# [Your objective]
Only lines holding "flagEn" are wanted; copy each of them from the records below.

** Opening Material supplied block **

-- ==== Sys2Proof/Certificates/Slice0/Obligations.lean ====
section
/-!
DEFINITION. The statements for the provers: what the commands of the part do, with what they leave unchanged, and where they
complete. A statement whose docstring names a log entry rests on a choice of the model there.
-/

open Sys2Proof Sys2Proof.Machine

/-- The block's interface: the step takes the command at the front of the queue and runs it with the queue's rest. -/
def Obligations.StepRunsFrontCommand : Prop :=
  ∀ (s : State) (c : Instr) (rest : List Instr), s.pending = c :: rest → step s = exec c { s with pending := rest }

/-- On an empty queue one M-cycle passes; without power nothing does (DESIGN CHOICE, log 11). -/
def Obligations.IdleStepIsOneCycle : Prop :=
  ∀ s : State, s.pending = [] → step s = .next (tick s) ∧
    (s.boot.powered = false → tick s = s) ∧
    (s.boot.powered = true → (tick s).mNow = s.mNow + 1)

/-- No command stops the machine, and none touches the queue or the fuses. -/
def Obligations.ExecAnswersAndKeepsQueue : Prop :=
  ∀ (i : Instr) (s : State), ∃ t, exec i s = .next t ∧ t.pending = s.pending ∧ t.fuse = s.fuse

/-- What reset leaves, at the values the spec gives. -/
def Obligations.ResetValues : Prop :=
  State.reset.day.period = 0x3E8 ∧ State.reset.day.twilight = 0x64 ∧ State.reset.day.run = false ∧
  State.reset.day.source = true ∧ State.reset.boot.stage = 0 ∧ State.reset.tap.ir = 0xFF ∧
  (∀ p n, (ringAt (coreAt State.reset p) n).enable = false ∧
    ((ringAt (coreAt State.reset p) n).enforce = true ↔ n < 4)) ∧
  (∀ p t, (descAt (coreAt State.reset p) t).poisoned = true ∧ (descAt (coreAt State.reset p) t).cause = 7) ∧
  (∀ p, (coreAt State.reset p).pool.sbUnits = 0x400 ∧ (coreAt State.reset p).mv.units = 0x400) ∧
  (∀ b, (bunAt State.reset b).state = 0 ∧ ((bunAt State.reset b).auto = true ↔ 2176 ≤ b)) ∧
  (∀ g, (galAt State.reset g).gangUnits = 0x40 ∧ (galAt State.reset g).margin = 0x0C) ∧
  State.reset.log.recs = [] ∧ State.reset.log.lost = 0

/-- The invariant holds at reset. -/
def Obligations.ResetMeetsInvariant : Prop :=
  Inv State.reset

/-- Every step keeps the invariant, from any state that has it: the tables of cores, Galleries, Caverns and Chimney
slots in canonical form, and the error log within its 4,096 records (R510). -/
def Obligations.StepKeepsInvariant : Prop :=
  ∀ s t : State, Inv s → step s = .next t → Inv t

/-- Once tap_lock is 1, no step but a power-down clears it (R522). -/
def Obligations.TapLockStays : Prop :=
  ∀ (s t : State), s.tap.tapLock = true → s.pending.head? ≠ some .powerDown → step s = .next t → t.tap.tapLock = true

/-- POWER_UP (R461): an unpowered part becomes powered with the defect map read and the device key derived (R482,
R511); only the always-on domain runs: no gate turns on, no core is released, run stays 0. POWER_DOWN (R545): every
state is lost, the error log included; what stays is the fuses, the queue of commands, what was already sent and the
model's counter of free values. VDD_IN_LOW (R545): a powered part takes a die reset at once: no core stays released or
gated, the stage is ROM or ECHO, run is 0, the stores are cleared and no slot stays enabled. VDD_SUMP_FAULT (R545):
every bundle in TRAINING, UP or RETRAINING goes DOWN with its event mark; no other bundle changes its state, and no
Pool row changes. -/
def Obligations.PowerRails : Prop :=
  (∀ s : State, s.boot.powered = false → ∃ t, exec .powerUp s = .next t ∧ t.boot.powered = true ∧
     t.boot.gatesOn = s.boot.gatesOn ∧ t.boot.released = s.boot.released ∧ t.boot.stage = s.boot.stage ∧ t.day = s.day ∧
     t.cavs = s.cavs ∧ t.bundles = s.bundles ∧
     (match resolveCopies s.fuse.copies with
      | none => t.boot.defState = 2
      | some m => t.boot.defState = 1 ∧ t.boot.badCores = m.1 ∧ t.boot.repairs = m.2) ∧
     (t.boot.idState = 2 ↔ s.fuse.pufKey = none)) ∧
  (∀ s : State, exec .powerDown s = .next { State.reset with pending := s.pending, fuse := s.fuse, out := s.out, free := s.free }) ∧
  (∀ s : State, s.boot.powered = true → ∃ t, exec .vddInLow s = .next t ∧ t.boot.released = false ∧ t.boot.gatesOn = false ∧
     t.boot.stage ≤ 1 ∧ t.day.run = false ∧ t.day.period = 0x3E8 ∧ t.cfg.bsState = 0 ∧ t.cfg.staging = [] ∧ t.cfg.shadow = [] ∧
     t.held = [] ∧ (∀ n, (slotAt t n).enable = false) ∧ t.pending = s.pending ∧ t.fuse = s.fuse) ∧
  (∀ s : State, s.boot.powered = true → ∃ t, exec .vddSumpFault s = .next t ∧
     (∀ b, (bunAt t b).state = if 1 ≤ (bunAt s b).state ∧ (bunAt s b).state ≤ 3 then 0 else (bunAt s b).state) ∧
     (∀ b, 1 ≤ (bunAt s b).state → (bunAt s b).state ≤ 3 → (bunAt t b).downSeen = true) ∧
     ∀ p r, rowAt (coreAt t p) r = rowAt (coreAt s p) r)

/-- RING_ENABLE (R256): a write of CORE_RINGn_CFG that sets enable of a ring not enabled and passes R256's checks
leaves the ring with the word's fields, enabled, no longer abandoned, and with one credit granted for each free count
to a bound producer of another kind than 0. RING_DISABLE (R246): a write that only clears enable leaves it disabled
with its counts 0. WINDOW_OPEN (R291) and WINDOW_CLOSE (R285) do the like for a window. No Pool or tile row changes,
and no other core. -/
def Obligations.RingAndWindowRows : Prop :=
  ∀ (s : State) (l p : Nat) (v : Word), Reach s l p →
  (∀ n, n < 16 → wbit v 21 = true → (ringAt (coreAt s p) n).enable = false → (n < 4 → wbit v 22 = true) →
    ringEnableCheck s (coreAt s p) l n (ringFromCfg (ringAt (coreAt s p) n) v.toNat) = .done →
    ∃ t, exec (.ringEnable l n v) s = .next t ∧ t.answer = .done ∧
      ringAt (coreAt t p) n =
        { ringFromCfg (ringAt (coreAt s p) n) v.toNat with
          enable := true, abandoned := false, withheld := 0,
          outst := if (ringAt (coreAt s p) n).kind = 0 then 0
            else fieldN v.toNat 10 11 - ringOcc (ringAt (coreAt s p) n) } ∧
      (∀ m, m ≠ n → ringAt (coreAt t p) m = ringAt (coreAt s p) m) ∧ MemoryKept s t p ∧ OthersKept s t p) ∧
  (∀ n, n < 16 → (ringAt (coreAt s p) n).enable = true → wbit v 21 = false → (n < 4 → wbit v 22 = true) →
    readRingCfg { ringAt (coreAt s p) n with enable := false } = v.toNat →
    ∃ t, exec (.ringDisable l n v) s = .next t ∧ t.answer = .done ∧
      ringAt (coreAt t p) n = { ringAt (coreAt s p) n with enable := false, outst := 0, withheld := 0 } ∧
      (∀ m, m ≠ n → ringAt (coreAt t p) m = ringAt (coreAt s p) m) ∧ MemoryKept s t p ∧ OthersKept s t p) ∧
  (∀ w, w < 8 → wbit v 21 = true → wbit v 23 = false → (winAt (coreAt s p) w).opened = false →
    winOpenCheck (coreAt s p) w { winAt (coreAt s p) w with
      base := fieldN v.toNat 0 10, size := fieldN v.toNat 10 11, opened := true, flagEn := wbit v 22,
      flag := fieldN v.toNat 24 8 } = .done →
    ∃ t, exec (.windowOpen l w v) s = .next t ∧ t.answer = .done ∧
      winAt (coreAt t p) w = { winAt (coreAt s p) w with
        base := fieldN v.toNat 0 10, size := fieldN v.toNat 10 11, opened := true, flagEn := wbit v 22,
        flag := fieldN v.toNat 24 8, arrived := 0, outst := fieldN v.toNat 10 11, withheld := 0 } ∧
      (∀ m, m ≠ w → winAt (coreAt t p) m = winAt (coreAt s p) m) ∧ MemoryKept s t p ∧ OthersKept s t p) ∧
  (∀ w, w < 8 → (winAt (coreAt s p) w).opened = true → wbit v 21 = false → wbit v 23 = false →
    readWinCfg { winAt (coreAt s p) w with opened := false } = v.toNat →
    ∃ t, exec (.windowClose l w v) s = .next t ∧ t.answer = .done ∧
      winAt (coreAt t p) w = { winAt (coreAt s p) w with opened := false, outst := 0, withheld := 0 } ∧
      (∀ m, m ≠ w → winAt (coreAt t p) m = winAt (coreAt s p) m) ∧ MemoryKept s t p ∧ OthersKept s t p)
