-- ==== Sys2Proof/Laws/KeepsOps.lean ====
section
/-!
SUPPORT. What Keeps says, for every function of the meanings that answers a state: one lemma each, in the order of the model.
-/

namespace Sys2Proof.Machine

theorem markHw_keeps {z : State} (s : State) (p off : Nat) (hz : Keeps z s) :
    Keeps z (markHw s p off) := by
  unfold markHw
  try dsimp only
  repeat' (first
    | with_reducible assumption | with_reducible apply updCore_keeps)

theorem logCoreAt_keeps {z : State} (s : State) (cls : Nat) (st : Status) (l c : Nat) (reported : Bool)
    (body : List (Nat × Nat)) (hz : Keeps z s) :
    Keeps z (logCoreAt s cls st l c reported body) := by
  unfold logCoreAt
  try dsimp only
  repeat' (first
    | with_reducible assumption | with_reducible apply logRecordAt_keeps)

theorem logCore_keeps {z : State} (s : State) (cls : Nat) (st : Status) (l : Nat) (reported : Bool)
    (body : List (Nat × Nat)) (hz : Keeps z s) :
    Keeps z (logCore s cls st l reported body) := by
  unfold logCore
  try dsimp only
  repeat' (first
    | with_reducible assumption | with_reducible apply logCoreAt_keeps)

theorem logChip_keeps {z : State} (s : State) (cls : Nat) (st : Status) (reported : Bool) (body : List (Nat × Nat))
    (hz : Keeps z s) :
    Keeps z (logChip s cls st reported body) := by
  unfold logChip
  try dsimp only
  repeat' (first
    | with_reducible assumption | with_reducible apply logRecord_keeps)

theorem onMsg_keeps {z : State} (s : State) (m code : Nat) (f : State → State) (hz : Keeps z s)
    (hf : ∀ t, Keeps z t → Keeps z (f t)) :
    Keeps z (onMsg s m code f) := by
  unfold onMsg
  try dsimp only
  repeat' (first
    | with_reducible assumption | apply hf | with_reducible apply logChip_keeps | intro _ | split)

theorem recordLate_keeps {z : State} (s : State) (p c : Nat) (a : LateAct) (hz : Keeps z s) :
    Keeps z (recordLate s p c a) := by
  unfold recordLate
  try dsimp only
  repeat' (first
    | with_reducible assumption | with_reducible apply logCoreAt_keeps | intro _ | split)

theorem catchUp_keeps {z : State} (s : State) (p c : Nat) (hz : Keeps z s) :
    Keeps z (catchUp s p c) := by
  unfold catchUp
  try dsimp only
  repeat' (first
    | with_reducible assumption | with_reducible apply recordLate_keeps | with_reducible apply updCore_keeps
    | with_reducible apply Keeps.foldl | (with_reducible refine Keeps.of_pair (by with_reducible assumption) ?_)
    | intro _ | split)

theorem happen_keeps {z : State} (s : State) (p l c : Nat) (a : LateAct) (hz : Keeps z s) :
    Keeps z (happen s p l c a) := by
  unfold happen
  try dsimp only
  repeat' (first
    | with_reducible assumption | with_reducible apply recordLate_keeps | with_reducible apply updCore_keeps
    | intro _ | split)

/-- An effect of a cycle that is not over waits for it. -/
theorem happen_coming (s : State) (p l c : Nat) (a : LateAct) (h : cycleOf s l ≤ c) :
    happen s p l c a = updCore s p fun k => addLate k c a := if_neg (Nat.not_lt.mpr h)

/-- An effect of a cycle that is over comes about at once, with its record. -/
theorem happen_past (s : State) (p l c : Nat) (a : LateAct) (h : c < cycleOf s l) :
    happen s p l c a = recordLate (updCore s p fun k => makeLate k c a) p c a := if_pos h

theorem withIssue_keeps {z : State} (s : State) (l : Nat) (f : State → Nat → State) (hz : Keeps z s)
    (hf : ∀ t p, Keeps z t → Keeps z (f t p)) :
    Keeps z (withIssue s l f) := by
  unfold withIssue
  try dsimp only
  repeat' (first
    | with_reducible assumption | apply hf | with_reducible apply withLive_keeps | with_reducible apply catchUp_keeps
    | intro _ | split)

theorem logGal_keeps {z : State} (s : State) (cls : Nat) (st : Status) (g : Nat) (reported : Bool)
    (body : List (Nat × Nat)) (hz : Keeps z s) :
    Keeps z (logGal s cls st g reported body) := by
  unfold logGal
  try dsimp only
  repeat' (first
    | with_reducible assumption | with_reducible apply logRecord_keeps)

theorem logCav_keeps {z : State} (s : State) (cls : Nat) (st : Status) (c : Nat) (reported : Bool)
    (body : List (Nat × Nat)) (hz : Keeps z s) :
    Keeps z (logCav s cls st c reported body) := by
  unfold logCav
  try dsimp only
  repeat' (first
    | with_reducible assumption | with_reducible apply logRecord_keeps)

theorem injectFrom_keeps {z : State} (s : State) (p src ready : Nat) (pkt : Packet) (hz : Keeps z s) :
    Keeps z (injectFrom s p src ready pkt) := by
  unfold injectFrom
  try dsimp only
  repeat' (first
    | with_reducible assumption | with_reducible apply updCore_keeps | intro _ | split)

theorem inject_keeps {z : State} (s : State) (p src : Nat) (pkt : Packet) (hz : Keeps z s) :
    Keeps z (inject s p src pkt) := by
  unfold inject
  try dsimp only
  repeat' (first
    | with_reducible assumption | with_reducible apply injectFrom_keeps)

theorem answerPkt_keeps {z : State} (s : State) (p l : Nat) (port : Port) (pkt : Packet) (st : Status)
    (hz : Keeps z s) :
    Keeps z (answerPkt s p l port pkt st) := by
  unfold answerPkt
  try dsimp only
  repeat' (first
    | with_reducible assumption | with_reducible apply inject_keeps | with_reducible apply updCore_keeps | intro _
    | split | (with_reducible refine Keeps.lit ?_ rfl rfl rfl))

theorem grantRing_keeps {z : State} (s : State) (p l n count : Nat) (hz : Keeps z s) :
    Keeps z (grantRing s p l n count) := by
  unfold grantRing
  try dsimp only
  repeat' (first
    | with_reducible assumption | with_reducible apply setCore_keeps | with_reducible apply inject_keeps | intro _
    | split)

theorem grantWin_keeps {z : State} (s : State) (p l w count : Nat) (hz : Keeps z s) :
    Keeps z (grantWin s p l w count) := by
  unfold grantWin
  try dsimp only
  repeat' (first
    | with_reducible assumption | with_reducible apply setCore_keeps | with_reducible apply inject_keeps | intro _
    | split)

theorem releaseWithheld_keeps {z : State} (s : State) (p l : Nat) (hz : Keeps z s) :
    Keeps z (releaseWithheld s p l) := by
  unfold releaseWithheld
  try dsimp only
  repeat' (first
    | with_reducible assumption | with_reducible apply grantRing_keeps | with_reducible apply setCore_keeps
    | with_reducible apply grantWin_keeps | with_reducible apply Keeps.foldl
    | (with_reducible refine Keeps.of_pair (by with_reducible assumption) ?_) | intro _ | split)

theorem disableRing_keeps {z : State} (s : State) (p l n : Nat) (hz : Keeps z s) :
    Keeps z (disableRing s p l n) := by
  unfold disableRing
  try dsimp only
  repeat' (first
    | with_reducible assumption | with_reducible apply setCore_keeps | with_reducible apply inject_keeps | intro _
    | split)

theorem closeWin_keeps {z : State} (s : State) (p l w : Nat) (hz : Keeps z s) :
    Keeps z (closeWin s p l w) := by
  unfold closeWin
  try dsimp only
  repeat' (first
    | with_reducible assumption | with_reducible apply setCore_keeps | with_reducible apply inject_keeps | intro _
    | split)

theorem doFore_keeps {z : State} (s : State) (p l engine slot : Nat) (meets : List Meet) (fs : List Fore)
    (hz : Keeps z s) :
    Keeps z (doFore s p l engine slot meets fs).2 := by
  unfold doFore
  try dsimp only
  repeat' (first
    | with_reducible assumption | with_reducible apply updCore_keeps | with_reducible apply Keeps.foldl
    | with_reducible apply Keeps.foldl2 | (with_reducible refine Keeps.of_pair (by with_reducible assumption) ?_)
    | intro _ | split)

theorem usePoolRow_keeps {z : State} (s : State) (p l row c : Nat) (ecc : Bool) (hz : Keeps z s) :
    Keeps z (usePoolRow s p l row c ecc) := by
  unfold usePoolRow
  try dsimp only
  repeat' (first
    | with_reducible assumption | with_reducible apply happen_keeps | intro _ | split)

theorem readRows_keeps {z : State} (s : State) (p l engine slot : Nat) (meets : List Meet) (fs : List Fore)
    (hz : Keeps z s) :
    Keeps z (readRows s p l engine slot meets fs).2 := by
  unfold readRows
  try dsimp only
  repeat' (first
    | with_reducible assumption | with_reducible apply doFore_keeps | with_reducible apply usePoolRow_keeps
    | with_reducible apply Keeps.foldl | with_reducible apply Keeps.foldl2
    | (with_reducible refine Keeps.of_pair (by with_reducible assumption) ?_) | intro _ | split)

theorem stopBadRow_keeps {z : State} (s : State) (p l q : Nat) (hz : Keeps z s) :
    Keeps z (stopBadRow s p l q) := by
  unfold stopBadRow
  try dsimp only
  repeat' (first
    | with_reducible assumption | with_reducible apply updQueue_keeps | with_reducible apply updCore_keeps
    | with_reducible apply logCore_keeps | intro _ | split)

theorem leaveHead_keeps {z : State} (s : State) (p l q ready : Nat) (hz : Keeps z s) :
    Keeps z (leaveHead s p l q ready) := by
  unfold leaveHead
  try dsimp only
  repeat' (first
    | with_reducible assumption | with_reducible apply markHw_keeps | with_reducible apply setCore_keeps
    | with_reducible apply stopBadRow_keeps | with_reducible apply grantRing_keeps | with_reducible apply Keeps.foldl
    | (with_reducible refine Keeps.of_pair (by with_reducible assumption) ?_) | intro _ | split)

theorem retire_keeps {z : State} (s : State) (p l q slot kind : Nat) (st : Status) (hz : Keeps z s) :
    Keeps z (retire s p l q slot kind st) := by
  unfold retire
  try dsimp only
  repeat' (first
    | with_reducible assumption | with_reducible apply logCore_keeps | with_reducible apply updQueue_keeps)

theorem retireHead_keeps {z : State} (s : State) (p l q kind c : Nat) (st : Status) (hz : Keeps z s) :
    Keeps z (retireHead s p l q kind c st) := by
  unfold retireHead
  try dsimp only
  repeat' (first
    | with_reducible assumption | with_reducible apply leaveHead_keeps | with_reducible apply retire_keeps)

theorem newTrack_keeps {z : State} (s : State) (p q ctx slot c : Nat) (hz : Keeps z s) :
    Keeps z (newTrack s p q ctx slot c).2 := by
  unfold newTrack
  try dsimp only
  repeat' (first
    | with_reducible assumption | with_reducible apply setCore_keeps)
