theorem execBounce_keeps {z : State} (port : Port) (pkt : Packet) (s : State) (hz : Keeps z s) :
    ∃ t, execBounce port pkt s = .next t ∧ Keeps z t := by
  unfold execBounce
  refine ⟨_, rfl, ?_⟩
  try dsimp only
  repeat' (first
    | with_reducible assumption | with_reducible apply deliver_keeps | with_reducible apply updCore_keeps
    | with_reducible apply catchUp_keeps | with_reducible apply resendHeld_keeps | with_reducible apply logCore_keeps
    | intro _ | split)

theorem execUnsettledMaskBroadcast_keeps {z : State} (gal : Nat) (s : State) (hz : Keeps z s) :
    ∃ t, execUnsettledMaskBroadcast gal s = .next t ∧ Keeps z t := by
  unfold execUnsettledMaskBroadcast
  refine ⟨_, rfl, ?_⟩
  try dsimp only
  repeat' (first
    | with_reducible assumption | with_reducible apply updGal_keeps | with_reducible apply resendHeld_keeps
    | with_reducible apply Keeps.foldl)

theorem execInjectFlit_keeps {z : State} (core side : Nat) (err : FlitErr) (s : State) (hz : Keeps z s) :
    ∃ t, execInjectFlit core side s err = .next t ∧ Keeps z t := by
  unfold execInjectFlit
  refine ⟨_, rfl, ?_⟩
  try dsimp only
  repeat' (first
    | with_reducible assumption | with_reducible apply loseOutbound_keeps | with_reducible apply countAct_keeps
    | with_reducible apply sendInj_keeps | with_reducible apply updCore_keeps | intro _ | split
    | (with_reducible refine Keeps.lit ?_ rfl rfl rfl))

theorem execRouterArbitrate_keeps {z : State} (node output : Nat) (err : FlitErr) (s : State) (hz : Keeps z s) :
    ∃ t, execRouterArbitrate node output s err = .next t ∧ Keeps z t := by
  unfold execRouterArbitrate
  refine ⟨_, rfl, ?_⟩
  try dsimp only
  repeat' (first
    | with_reducible assumption | with_reducible apply grantFlit_keeps | intro _ | split
    | (with_reducible refine Keeps.lit ?_ rfl rfl rfl))

theorem execHeadBoost_keeps {z : State} (node input channel : Nat) (s : State) (hz : Keeps z s) :
    ∃ t, execHeadBoost node input channel s = .next t ∧ Keeps z t := by
  unfold execHeadBoost
  refine ⟨_, rfl, ?_⟩
  try dsimp only
  repeat' (first
    | with_reducible assumption | intro _ | split | (with_reducible refine Keeps.lit ?_ rfl rfl rfl))

theorem execWatchdogStall_keeps {z : State} (node input channel : Nat) (s : State) (hz : Keeps z s) :
    ∃ t, execWatchdogStall node input channel s = .next t ∧ Keeps z t := by
  unfold execWatchdogStall
  refine ⟨_, rfl, ?_⟩
  try dsimp only
  repeat' (first
    | with_reducible assumption | with_reducible apply stallNode_keeps | with_reducible apply stallInj_keeps | intro _
    | split)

** Closing Material supplied block **

# [Answer to this problem]
      base := fieldN v.toNat 0 10, size := fieldN v.toNat 10 11, opened := true, flagEn := wbit v 22,
        base := fieldN v.toNat 0 10, size := fieldN v.toNat 10 11, opened := true, flagEn := wbit v 22,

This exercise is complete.